* [REQUIRED WORK]
Work out how many lines below contain "PromptlyReclaimed", then write only that number.

* [DATA PROVIDED]

-- ==== Sys2Proof/Laws/Checks.lean ====
section
/-! SUPPORT. The laws of Safety.lean as checks that evaluate, each with the lemma that the check gives the
law. Tests show with them that a concrete state meets the hypotheses of a statement. -/

namespace Sys2Proof.Machine

/-- A property of the value of an option, where it has one. -/
theorem all_of_all {α : Type} {o : Option α} {p : α → Bool} (h : o.all p = true) (x : α)
    (hx : o = some x) : p x = true := by
  subst hx; exact h

/-! ### Placement, holders, reclamation -/

/-- `State.servesAs`, evaluated. -/
def State.servesAsCheck (s : State) (a : ApId) (role : Role) (r : RingId) : Bool :=
  s.apOn a && (s.ap a).config.any fun c => decide (c.role = role ∧ c.ring = r)

theorem servesAs_iff (s : State) (a : ApId) (role : Role) (r : RingId) :
    s.servesAsCheck a role r = true ↔ s.servesAs a role r := by
  unfold State.servesAsCheck State.servesAs
  cases h : (s.ap a).config <;> simp

/-- `State.Placed`, evaluated. -/
def State.placedCheck (s : State) : Bool :=
  decide (∀ r : RingId, ∀ sl ∈ (s.ring r).lists, (s.slot sl).home.map (·.ring) = some r) &&
  decide (∀ r : RingId, (s.ring r).lists.Nodup) &&
  decide (∀ r : RingId, (s.fillingSlot r).all (fun sl =>
    decide ((s.slot sl).home.map (·.ring) = some r) && decide (sl ∉ (s.ring r).lists)) = true) &&
  decide (∀ (r : RingId) (sl : SlotId), (s.slot sl).home.map (·.ring) = some r →
    sl ∈ (s.ring r).lists ∨ s.fillingSlot r = some sl) &&
  decide (∀ (r : RingId) (a : ApId),
    decide ((s.ring r).producer = some a) = s.servesAsCheck a .producer r) &&
  decide (∀ (r : RingId) (a : ApId),
    ApSet.has (s.ring r).consumers a = s.servesAsCheck a .consumer r) &&
  decide (∀ r : RingId,
    (s.ring r).lists.length + (s.fillingSlot r).toList.length = (s.ring r).pool)

theorem placed_of_check {s : State} (h : s.placedCheck = true) : s.Placed := by
  simp only [State.placedCheck, Bool.and_eq_true, decide_eq_true_eq] at h
  obtain ⟨⟨⟨⟨⟨⟨h1, h2⟩, h3⟩, h4⟩, h5⟩, h6⟩, h7⟩ := h
  refine ⟨h1, h2, fun r sl e => ?_, h4, fun r a => ?_, fun r a => ?_, h7⟩
  · simpa using all_of_all (h3 r) sl e
  · rw [← servesAs_iff, ← h5 r a, decide_eq_true_eq]
  · rw [← servesAs_iff, h6 r a]

/-- `State.views`, evaluated. -/
def State.viewsCheck (s : State) (a : ApId) (sl : SlotId) : Bool :=
  decide ((s.ap a).state = .bound sl) && (s.ap a).config.any fun c => decide (c.role = .consumer)

theorem views_iff (s : State) (a : ApId) (sl : SlotId) :
    s.viewsCheck a sl = true ↔ s.views a sl := by
  unfold State.viewsCheck State.views
  cases h : (s.ap a).config <;> simp

/-- `State.HoldersLaw`, evaluated. -/
def State.holdersCheck (s : State) : Bool :=
  decide (∀ (sl : SlotId) (a : ApId), ApSet.has (s.slot sl).holders a = s.viewsCheck a sl) &&
  decide (∀ (sl : SlotId) (a : ApId), s.viewsCheck a sl = true →
    (s.ap a).config.all (fun c => decide (sl ∈ (s.ring c.ring).ready)) = true)

theorem holders_of_check {s : State} (h : s.holdersCheck = true) : s.HoldersLaw := by
  simp only [State.holdersCheck, Bool.and_eq_true, decide_eq_true_eq] at h
  refine ⟨fun sl a => by rw [← views_iff, h.1 sl a], fun sl a c hv hc => ?_⟩
  simpa using all_of_all (h.2 sl a ((views_iff s a sl).2 hv)) c hc

/-- `State.MeetsReclamation`, evaluated. -/
def State.meetsCheck (s : State) (r : RingId) (sl : SlotId) : Bool :=
  decide ((s.slot sl).holders = 0) &&
  decide (∀ a : ApId, ApSet.has (s.ring r).consumers a = true →
    (s.ap a).config.all (fun c =>
      decide (c.pick = .ordered → ApSet.has (s.slot sl).passedBy a = true)) = true) &&
  decide ((s.ring r).ready.getLast? ≠ some sl)

theorem meets_iff (s : State) (r : RingId) (sl : SlotId) :
    s.meetsCheck r sl = true ↔ s.MeetsReclamation r sl := by
  simp only [State.meetsCheck, State.MeetsReclamation, Bool.and_eq_true, decide_eq_true_eq,
    and_assoc]
  refine and_congr_right fun _ => and_congr_left fun _ => ⟨fun h a c ha hc => ?_, fun h a ha => ?_⟩
  · exact of_decide_eq_true (all_of_all (h a ha) c hc)
  · cases hc : (s.ap a).config with
    | none => rfl
    | some c => exact decide_eq_true (h a c ha hc)

/-- `State.PromptlyReclaimed`, evaluated. -/
def State.promptCheck (s : State) : Bool :=
  decide (∀ r : RingId, ∀ sl ∈ (s.ring r).ready, s.meetsCheck r sl = false)

theorem prompt_of_check {s : State} (h : s.promptCheck = true) : s.PromptlyReclaimed := by
  simp only [State.promptCheck, decide_eq_true_eq] at h
  intro r sl hs hm
  rw [← meets_iff, h r sl hs] at hm
  cases hm

/-! ### The ports -/

/-- `State.Settled`, evaluated. -/
def State.settledCheck (s : State) : Bool :=
  decide (s.steering.phase = .opened → s.steering.waiting = []) &&
  decide (s.arbiter.port = none → s.arbiter.steeringClaim = none) &&
  decide (s.arbiter.port = none → s.arbiter.copyClaim.isSome = true → s.lockOpen = true) &&
  decide (∀ a, s.canRun a = false)

theorem settled_of_check {s : State} (h : s.settledCheck = true) : s.Settled := by
  simp only [State.settledCheck, Bool.and_eq_true, decide_eq_true_eq] at h
  exact ⟨h.1.1.1, h.1.1.2, h.1.2, h.2⟩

* [ANSWER SECTION]
2